Getting chosen.


Via FOODISM


Well-oiled legs and a dress worn just-so when I came out from my bedroom would get praise, of a sort. “Oh, you tryna get chose” Dad would say, and I smiled like I was meant to, and denied seeking attention like I was meant to, and went on feeling approved. Good enough to be chosen.

The value is in the chooser, of course. Whoever or wherever he might be. A lot was unclear but the chooser was a he, for sure. And I took this in. That value was added by association, if I presented just right, if I added on to who I was in the right way, on the outside. (No one said I was trying to get chose if I was writing or studying or playing outside with wild hair). And I had a tendency to seek attention from boys who had something I wanted or were what I wanted to be.
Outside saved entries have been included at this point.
-- ==== Sys2Proof/Machine/Regs.lean ====
section
/-! DEFINITION. BAR accesses (R17-R20, R35-R40, R62-R71), the register pages (R126, R209, R362), and Cloni's sweep (R72, R529). -/

namespace Sys2Proof.Machine

/-! Fields by access type. A register is its 64 bits; a mask says which of them have a type. -/

/-- The bits `lo` to `lo + n - 1`. -/
def span (lo n : Nat) : Nat := (2 ^ n - 1) * 2 ^ lo

/-- The bits of a register by access type (R17): RC, W1C, RW, and those whose description begins "Instance:" (R67). The others are RO or reserved. -/
structure Fields where
  rc   : Nat := 0
  w1c  : Nat := 0
  rw   : Nat := 0
  inst : Nat := 0
deriving DecidableEq, Repr

/-- What a register holds after a read of the bits `lanes`: RC fields are cleared and keep the update that coincides (R17, R19). -/
def afterRead (f : Fields) (v lanes coincident : Nat) : Nat := (v &&& (2 ^ 64 - 1 - (f.rc &&& lanes))) ||| (coincident &&& f.rc &&& lanes)

/-- What a register holds after a write of `d` to the bits `lanes`, while hardware sets the W1C bits `hw` (R17, R18). -/
def afterWrite (f : Fields) (v d lanes hw : Nat) : Nat :=
  let rw := f.rw &&& lanes
  let set := (v &&& (2 ^ 64 - 1 - rw)) ||| (d &&& rw)
  (set &&& (2 ^ 64 - 1 - (d &&& f.w1c &&& lanes))) ||| (hw &&& f.w1c)

/-- The bits that an access of `size` bytes at an offset reaches. -/
def lanesOf (off size : Nat) : Nat := span (8 * (off % 8)) (8 * size)

/-- Whether the size and alignment are those of R36. -/
def aligned (off size : Nat) : Bool := (size == 8 && off % 8 == 0) || (size == 4 && off % 4 == 0)

/-! Register pages -/

/-- The registers of a page by class (0 Ember channel, 1 Olnen port, 2 core) and offset. -/
def pageFields (cls off : Nat) : Option Fields :=
  match cls, off with
  | 0, 0x000 => some { inst := span 0 4 ||| span 8 16 }
  | 0, 0x008 => some { rc := span 0 32, w1c := span 32 2, inst := span 0 32 ||| span 40 8 }
  | 0, 0x010 => some { rw := span 0 7, inst := span 16 16 ||| span 32 15 }
  | 0, 0x018 => some { rc := span 16 16, rw := span 0 5, inst := span 8 24 }
  | 1, 0x000 => some { inst := span 0 64 }
  | 1, 0x008 => some { inst := span 0 64 }
  | 1, 0x010 => some { rc := span 0 64, inst := span 0 64 }
  | 1, 0x018 => some { rc := span 8 24, w1c := span 0 4, inst := span 8 24 }
  | 1, 0x020 => some { rw := span 0 1 ||| span 4 3 }
  | 1, 0x028 => some { inst := span 0 64 }
  | 2, 0x000 => some { inst := span 0 64 }
  | 2, 0x008 => some { inst := span 0 64 }
  | 2, 0x010 => some { inst := span 0 64 }
  | 2, 0x018 => some { inst := span 0 64 }
  | 2, 0x020 => some { rw := span 0 2 }
  | 2, 0x028 => some { rc := span 0 16 ||| span 32 16, w1c := span 16 2, inst := span 0 16 ||| span 32 16 }
  | _, _ => none

/-- The lowest RATE of a core in the most recent 1 s. -/
def minRate (s : State) (c : Core) : Nat :=
  ((c.rates.filter (fun r => decide (s.now < r.1 + sec))).map (·.2)).foldl min c.rate

/-- A register of a member's page, with `sh` in place of the member's own RW fields where it is given. -/
def pageGet (s : State) (cls m off : Nat) : Nat :=
  match cls with
  | 0 =>
    let c := getChan s m
    let t := (getSensor s (6 + m / 32)).temp
    match off with
    | 0x000 => chanStateCode c.state + 2 ^ 3 * b2n (decide (85 < t)) + 2 ^ 8 * min 255 t + 2 ^ 16 * (c.lanesRepaired % 256)
    | 0x008 => c.ceCount % 2 ^ 16 + 2 ^ 16 * (c.odeCe % 2 ^ 16) + 2 ^ 32 * b2n c.ue + 2 ^ 33 * b2n c.pprDone + 2 ^ 40 * min 255 c.spareRows
    | 0x010 => c.rw.scrubHours % 128 + 2 ^ 16 * (c.passes % 2 ^ 16) + 2 ^ 32 * (c.frameNow % 2 ^ 15)
    | _ => c.rw.budget % 32 + 2 ^ 8 * min 255 c.fences.length + 2 ^ 16 * (c.waits % 2 ^ 16)
  | 1 =>
    let x := getPort s m
    match off with
    | 0x000 => portStateReg x
    | 0x008 => portLanesReg x
    | 0x010 => portErrReg x
    | 0x018 => portEventsReg x
    | 0x020 => portCtrlReg x.ctrl
    | _ => portPtpReg x
  | _ =>
    let c := getCore s m
    match off with
    | 0x000 => coreStateCode c.state + 2 ^ 3 * b2n c.exclusive.isSome + 2 ^ 4 * (threadsLive s m % 16) + 2 ^ 8 * (c.cause % 256)
    | 0x008 => c.rate % 2 ^ 16 + 2 ^ 16 * (minRate s c % 2 ^ 16) + 2 ^ 32 * (c.active % 1024)
    | 0x010 => c.beats % 2 ^ 64
    | 0x018 => c.supplyMv % 4096 + 2 ^ 16 * (c.tempC % 256)
    | 0x020 => b2n c.ctrl.switchRemote + 2 * b2n c.ctrl.slowRestrict
    | _ => c.sramCe % 2 ^ 16 + 2 ^ 16 * b2n c.sramUe + 2 ^ 17 * b2n c.bounced + 2 ^ 32 * (c.bounceCount % 2 ^ 16)

/-- Sets the fields of a member's register that reads and writes change. -/
def pageSet (cls m off v : Nat) (s : State) : State :=
  match cls with
  | 0 =>
    match off with
    | 0x008 => modChan m (fun c => { c with ceCount := bitsOf v 0 16, odeCe := bitsOf v 16 16, ue := bitOf v 32, pprDone := bitOf v 33 }) s
    | 0x010 => modChan m (fun c => { c with rw := { c.rw with scrubHours := bitsOf v 0 7 } }) s
    | 0x018 => modChan m (fun c => { c with rw := { c.rw with budget := bitsOf v 0 5 }, waits := bitsOf v 16 16 }) s
    | _ => s
  | 1 =>
    match off with
    | 0x010 => modPort m (fun x => { x with cwCorrected := bitsOf v 0 32, cwUncorrected := bitsOf v 32 16, replays := bitsOf v 48 16 }) s
    | 0x018 => modPort m (fun x => { x with laneLost := bitOf v 0, retrained := bitOf v 1, linkLost := bitOf v 2, discLimited := bitOf v 3, retrainCount := bitsOf v 8 8, droppedKind := bitsOf v 16 16 }) s
    | 0x020 => modPort m (fun x => { x with ctrl := { autoRejoin := bitOf v 0, minWidth := bitsOf v 4 3 } }) s
    | _ => s
  | _ =>
    match off with
    | 0x020 => modCore m (fun c => { c with ctrl := { switchRemote := bitOf v 0, slowRestrict := bitOf v 1 } }) s
    | 0x028 => modCore m (fun c => { c with sramCe := bitsOf v 0 16, sramUe := bitOf v 16, bounced := bitOf v 17, bounceCount := bitsOf v 32 16 }) s
    | _ => s

/-- The shadow of a member out of service, as its register would read: RW fields, and zero in all others (R69). -/
def shadowGet (s : State) (cls m off : Nat) : Nat :=
  match cls, off with
  | 0, 0x010 => let c := getChan s m; (c.shadow.getD c.rw).scrubHours % 128
  | 0, 0x018 => let c := getChan s m; (c.shadow.getD c.rw).budget % 32
  | 1, 0x020 => let x := getPort s m; portCtrlReg (x.shadow.getD x.ctrl)
  | 2, 0x020 => let c := getCore s m; let k := c.shadow.getD c.ctrl; b2n k.switchRemote + 2 * b2n k.slowRestrict
  | _, _ => 0

/-- Sets the RW fields of a shadow. -/
def shadowSet (cls m off v : Nat) (s : State) : State :=
  match cls, off with
  | 0, 0x010 => modChan m (fun c => { c with shadow := some { c.shadow.getD c.rw with scrubHours := bitsOf v 0 7 } }) s
  | 0, 0x018 => modChan m (fun c => { c with shadow := some { c.shadow.getD c.rw with budget := bitsOf v 0 5 } }) s
  | 1, 0x020 => modPort m (fun x => { x with shadow := some { autoRejoin := bitOf v 0, minWidth := bitsOf v 4 3 } }) s
  | 2, 0x020 => modCore m (fun c => { c with shadow := some { switchRemote := bitOf v 0, slowRestrict := bitOf v 1 } }) s
  | _, _ => s

/-- Members of a class, over every variant (R62). -/
def classSize : Nat → Nat
  | 0 => 384
  | 1 => 16
  | _ => 72

/-- Whether a member is present in the variant and enabled by fuse (R65, R70). -/
def present (s : State) (cls m : Nat) : Bool :=
  match cls with
  | 0 => decide (m < nChans s)
  | 1 => decide (m < nPorts s)
  | _ => coreFused s m

/-- Whether a member is out of service: FENCED or in QUARANTINE (R65). -/
def outOfService (s : State) (cls m : Nat) : Bool :=
  match cls with
  | 0 => chanOut s m
  | 1 => match (getPort s m).service with | .fenced | .quarantine => true | _ => false
  | _ => match (getCore s m).state with | .fenced | .quarantine => true | _ => false

/-- A read of a member's page (R69, R70). -/
def memberRead (s : State) (cls m off : Nat) : Nat :=
  if !present s cls m then 0 else if outOfService s cls m then shadowGet s cls m off else pageGet s cls m off

/-- A write to a member's page, or by a sowing write (R66, R69, R70). -/
def memberWrite (cls off : Nat) (f : Fields) (d lanes hw m : Nat) (s : State) : State :=
  if !present s cls m then s
  else if outOfService s cls m then shadowSet cls m off (afterWrite { rw := f.rw } (shadowGet s cls m off) d lanes 0) s
  else pageSet cls m off (afterWrite f (pageGet s cls m off) d lanes hw) s

/-! BAR4 addresses (R62) -/

/-- Whose page a BAR4 offset lies in. -/
inductive Page where
  | member (m : Nat)
  | all
  | plot (p : Nat)
deriving DecidableEq, Repr

/-- Class, page and page offset of the register at a BAR4 offset; none where it is reserved. -/
def pageAt (off : Nat) : Option (Nat × Page × Nat) :=
  let cls := off / 0x200000
  let k := off % 0x200000 / 0x1000
  let o := off % 0x1000 / 8 * 8
  if 3 ≤ cls || (pageFields cls o).isNone then none
  else if k < classSize cls then some (cls, .member k, o)
  else if k == 0x1E0 then some (cls, .all, o)
  else if 0x1E8 ≤ k && k < 0x1F0 then some (cls, .plot (k - 0x1E8), o)
  else none

/-- The plots of a member (R63). -/
def plotsOf (s : State) (cls m : Nat) : Nat :=
  match cls with
  | 0 => tblGetD s.cln.plotEmb m 0
  | 1 => tblGetD s.cln.plotOln m 0
  | _ => tblGetD s.cln.plotFld m 0

/-- The members of an alias that are present and enabled (R62, R63, R65). -/
def aliasMembers (s : State) (cls : Nat) (p : Page) : List Nat :=
  (List.range (classSize cls)).filter (fun m => present s cls m && (match p with | .member k => m == k | .all => true | .plot q => bitOf (plotsOf s cls m) q))

/-- The participating members of an alias access (R65). -/
def participating (s : State) (cls : Nat) (p : Page) : List Nat := (aliasMembers s cls p).filter (fun m => !outOfService s cls m)

/-- What an access of `size` bytes at an offset reads of a register's 64 bits. -/
def part (v off size : Nat) : Word := BitVec.ofNat 64 (bitsOf v (8 * (off % 8)) (8 * size))

/-- A refused access: a read returns zero (R36). -/
def refuseAccess (bar : Bar) (off : Nat) (write : Bool) (s : State) : State :=
  let s := badAccess bar off s
  if write then s else emit (.readData 0) s

/-- ALIAS_READ (R37, R65, R67, R68). -/
def execAliasRead (off size : Nat) (s : State) : Host.Outcome State Fault Refusal :=
  let s := lightAct 0 s
  .next (hostTlp (if barsClosed s then s
  else match pageAt off with
  | some (cls, page, o) =>
    if !aligned off size then refuseAccess .b4 off false s
    else match page with
    | .member _ => s
    | _ =>
      let note := fun (w : Sow) (s : State) => { s with cln := { s.cln with sow := { w with lastClass := cls, lastOffset := off % 2 ^ 23 } } }
      match participating s cls page with
      | [] => emit (.readData 0) (note { s.cln.sow with emptyPlot := true, lastEmpty := true, lastDivergent := false, lastDiffer := 0x1FF } s)
      | m :: rest =>
        let shared := 2 ^ 64 - 1 - ((pageFields cls o).getD {}).inst
        let v := pageGet s cls m o
        let differ := rest.find? (fun k => (pageGet s cls k o ^^^ v) &&& shared != 0)
        let w := { s.cln.sow with divergent := s.cln.sow.divergent || differ.isSome, lastDivergent := differ.isSome, lastEmpty := false, lastDiffer := differ.getD 0x1FF }
        emit (.readData (part v off size)) (note w s)
  | none => refuseAccess .b4 off false s))

/-- SOWING_WRITE (R63-R66, R68, R69). -/
def execSowingWrite (off size : Nat) (v : Word) (s : State) : Host.Outcome State Fault Refusal :=
  let s := lightAct 0 s
  .next (hostTlp (if barsClosed s then s
  else match pageAt off with
  | some (cls, page, o) =>
    if !aligned off size then refuseAccess .b4 off true s
    else match page with
    | .member _ => s
    | _ =>
      let f := (pageFields cls o).getD {}
      (aliasMembers s cls page).foldl (fun s m => memberWrite cls o f (v.toNat * 2 ^ (8 * (off % 8))) (lanesOf off size) 0 m s) s
  | none => refuseAccess .b4 off true s))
Popular and light-skinned, or settled in themselves and full of what looked like integrity, or artistic and adventurous. And then there were those boys who were worth chasing just because they were. And by being anybody at all, they could validate me. Seal of approval secured, I could go out and face the world as Someone. Someone I couldn’t be a moment prior.

 

I am getting to the emptiness, the places inside me that say, for various reasons, I am not part of the human family. The various coping methods I've devised for covering over that feeling are coming up and being exposed for what they are, so that I can address the core beliefs.

Bit by bit, in glimpses, I come to feel and see that even my "weakest," saddest self is worthwhile and included in the human family. I feel a lot of shame around the low, sad parts, as if I should know better. The shame doesn’t help anything so I’m learning to let that go. I am practicing laughing at the things I've felt ashamed about, in rooms with other people who laugh in recognition at our shared misunderstanding of who we are and could be.